Lab 18 - Introduction to PAUP*: Distance methods & parsimony
Zool 575 Introduction to Biosystematics, (Sikes) Winter 2006
You will learn some basic commands to use the software package PAUP*. You will perform both distance and parsimony analyses using a fabricated dataset that nicely shows some of the differences between these methods.
This shouldn't take very long but you have over a week to complete this - hand in on the day of the midterm (Monday, 27 Feb).

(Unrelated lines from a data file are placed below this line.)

/-- Source rows of a TCOPY are read and held. -/
def holdRows (k : RvCtx) (rows : List Nat) (s : State) (c : TileCmd) : State × TileCmd :=
  rows.foldl (fun (a : State × TileCmd) i =>
    if (lookup a.2.srcs i).isSome then a
    else match tileRead a.1 k (a.2.rowA i) a.2.rowb 16 with
      | .error _ => a
      | .ok ps =>
        let r := tileFetch a.1 k ps
        (r.1, { a.2 with srcs := store a.2.srcs i r.2 })) (s, c)

/-- The source rows of a unit of a landing command, read. -/
def readUnit (s : State) (k : RvCtx) (c : TileCmd) (row : Nat) : State × List (List Byte) :=
  if c.isTldt then
    (unitRows c row).foldl (fun (acc : State × List (List Byte)) i =>
      let (s, b) := tileFetch acc.1 k (piecesOr (tileRead acc.1 k (c.rowA i) c.rowb 16))
      (s, acc.2 ++ [b])) (s, [])
  else
    let (s, b) := tileFetch s k (piecesOr (tileRead s k (c.globalRow row) c.rowb 16))
    (s, [b])

/-- The spans of a row's global accesses. -/
def rowSpans (c : TileCmd) (row : Nat) : List (Nat × Nat) :=
  if c.isTst then [(c.rowA row, c.rowb)] else if c.isTcopy then [(c.rowA row, c.rowb), (c.rowB row, c.dstRow)]
  else if c.isTldt then (unitRows c row).map (fun i => (c.rowA i, c.rowb)) else [(c.globalRow row, c.rowb)]

/-- The addresses of spans, one for each page. -/
def pageVas (spans : List (Nat × Nat)) : List Nat := spans.flatMap (fun p => (pieces p.1 p.2).map (·.1))

/-- A unit of a landing command issued: its rows are read, once, and land as they are from then on (R157). -/
def issueRow (s : State) (k : RvCtx) (c : TileCmd) (row : Nat) : State × TileCmd :=
  match c.openRow row with
  | some _ => (s, c)
  | none =>
    let r := readUnit (countMisses s k.g.core k.l.t (pageVas (rowSpans c row))) k c row
    (r.1, { c with early := c.early ++ [⟨row, chunks16 (landings c row r.2)⟩] })

/-- The bytes of a unit read and written, and the command with its flags and scope. -/
def moveRow (s : State) (k : RvCtx) (c : TileCmd) (row : Nat) (lost : Bool) : State × TileCmd :=
  let seen := fun s => countMisses s k.g.core k.l.t (pageVas (rowSpans c row))
  if c.isTst then
    let s := seen s
    let ps := piecesOr (tileXlat s k (c.rowA row) c.rowb 16 .write)
    let b := k.g.read c.spc (c.lo + row * c.ls) c.rowb
    (tileWrite s k lost ps b, { c with wide := writeWide s ps c.wide })
  else if c.isTcopy then
    let dst := piecesOr (tileXlat s k (c.rowB row) c.dstRow 16 .write)
    let (s, c) := holdRows k (row :: hitRows c row) (seen s) c
    let r := transformRow c (k.g.read 0 (rotRange c).1 (rotRange c).2) (get [] c.srcs row)
    (tileWrite s k lost dst r.1,
      { c with wide := writeWide s dst c.wide, flags := c.flags ||| r.2, srcs := erase c.srcs row })
  else
    let r := issueRow s k c row
    (countEvent (land r.1 k c c.spc ((r.2.openRow row).elim [] (·.chunks))) k.l.t 7 (c.rowb * c.unit), r.2)

/-! ## Counting on the barrier (R126, R154, R157) -/

/-- n bytes counted at a scope: the state, or the code with which the command stops (R157): F_BAR, or F_DATA where the object cannot be
read (R40, assumption 59). -/
def countBytes (s : State) (k : RvCtx) (c : TileCmd) (scope n : Nat) : Except Nat State :=
  if !c.be then .ok s
  else if barBad s k c.boff then .error 7
  else match lookup s.groups k.gid with
    | none => .ok s
    | some g => match landBar g c.boff s.clk (engineAgent k.st) scope n with
      | none => .error 12
      | some g => .ok (setBar s k c.boff (engineAgent k.st) g)

/-- A command stops at its barrier. -/
def stopAtBar (s : State) (k : RvCtx) (slot : Nat) (c : TileCmd) (code : Nat) : State :=
  stopCmd (if code == 7 then spotError s k 7 c.boff else s) k slot c code (if code == 7 then c.boff else 0)

/-- Whether a kind counts per row. -/
def countsRows (c : TileCmd) : Bool := c.kind == 0 || c.kind == 1 || c.kind == 3

/-- The faulting pages of some rows, in order, up to a row with a fault of another kind: row, address, page (R30, R33, assumption
75). `spans` are a row's accesses. -/
def faultingPages (fault : Nat → Option AccFault) (spans : Nat → List (Nat × Nat)) : List Nat → List (Nat × Nat × PageFault)
  | [] => []
  | i :: r => match fault i with
    | none => faultingPages fault spans r
    | some f =>
      if f.code != 6 then []
      else f.pages.map (fun p => (i, ((pageVas (spans i)).find? (fun v => v / 65536 * 65536 == p.va)).getD p.va, p)) ++
        faultingPages fault spans r

/-- The accesses of a row that has not been issued: its index, where that is not held, or its rows (R158, R161). -/
def rowReach (c : TileCmd) (i : Nat) : List (Nat × Nat) :=
  if c.isTgath && (lookup c.held i).isNone then [(c.indexVa i, 4)] else rowSpans c i ++ (hitRows c i).map (fun j => (c.rowA j, c.rowb))

/-- A wait whose entry has no answer. -/
def waitOpen (s : State) (k : RvCtx) (w : TileWait) : Bool := (s.tenant k.l.t).faults.any (fun e => e.id == w.id)

/-- A command waits on the entries of its faulting pages (R30, R33, R157): row, address, page of each; tqva shows the first address. -/
def waitPages (s : State) (k : RvCtx) (slot : Nat) (c : TileCmd) (ps : List (Nat × Nat × PageFault)) : State :=
  let r := ps.foldl (fun (a : State × List TileWait) p =>
    let (s, ids) := openEntries a.1 k.l.t k.g.core (if k.st then 3 else 2) [p.2.2]
    (s, a.2 ++ (ids.filter (fun i => !a.2.any (·.id == i))).map (fun i => ⟨i, p.1, BitVec.ofNat 64 p.2.1⟩)))
    (s, c.waits.filter (waitOpen s k))
  setCmd r.1 k slot { c with waits := r.2, tqva := match ps with | p :: _ => BitVec.ofNat 64 p.2.1 | [] => c.tqva }

/-- Whether a command still waits for the answer to one of its entries, or for the rows before one that was rejected (R33, R157). -/
def cmdWaits (s : State) (k : RvCtx) (c : TileCmd) : Bool := c.rej.isSome || c.waits.any (waitOpen s k)

/-- Whether a unit comes at or after a row that waits, or was rejected, in processing order. -/
def blockedRow (s : State) (k : RvCtx) (c : TileCmd) (row : Nat) : Bool :=
  (c.rej.toList.map (·.1) ++ (c.waits.filter (waitOpen s k)).map (·.row)).any (fun w =>
    if c.descending then decide (row ≤ w) else decide (w < row + c.unit))

/-! ## The Planisher (R404 to R407) -/

/-- A present element: row, column, value. -/
abbrev Present := Nat × Nat × Nat

/-- The present elements in bitmap order. -/
def presentElems (c : TileCmd) (bitmap values : List Byte) : List Present :=
  let at_ := (List.range c.nrows).flatMap (fun n =>
    let row := leNat ((bitmap.drop (n * c.tBS)).take c.tBS)
    ((List.range c.tK).filter (bitOf row)).map (fun k => (n, k)))
  (List.range at_.length).map (fun i =>
    let p := at_.getD i (0, 0)
    (p.1, p.2, bitElem c.tBits values i))

/-- The format of an element type code, none for I8. -/
def tlFmt (et : Nat) : Option Fmt :=
  match et with | 0 => some f16 | 1 => some bf16 | 2 => some e4m3 | 3 => some e5m2 | 4 => none | _ => some e2m1

/-- The value of an element. -/
def tlValue (c : TileCmd) (x : Nat) : FV := match tlFmt c.tET with | some f => unpackF f x | none => intFV (sext x 8)
/-- A magnitude. -/
def absFV (v : FV) : FV := match v with | .fin _ m e => .fin false m e | .inf _ => .inf false | v => v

NOTE: To understand what is typed versus clicked etc - 1) menus, menu items, and items contained in dialog boxes or elsewhere on the screen are given in a bold san serif font. For example, the text > File > Open means click "File" from the main menu and then select "Open" from the menu items under "File." 2) text that is intended for you to type at the command-line prompt or into a dialog box is given in a plain fixed-width font. For example, weights 2:1stpos means that you should type the courier font text exactly as it appears. Hit return to tell PAUP to do what you wrote. Questions for you to answer are in red.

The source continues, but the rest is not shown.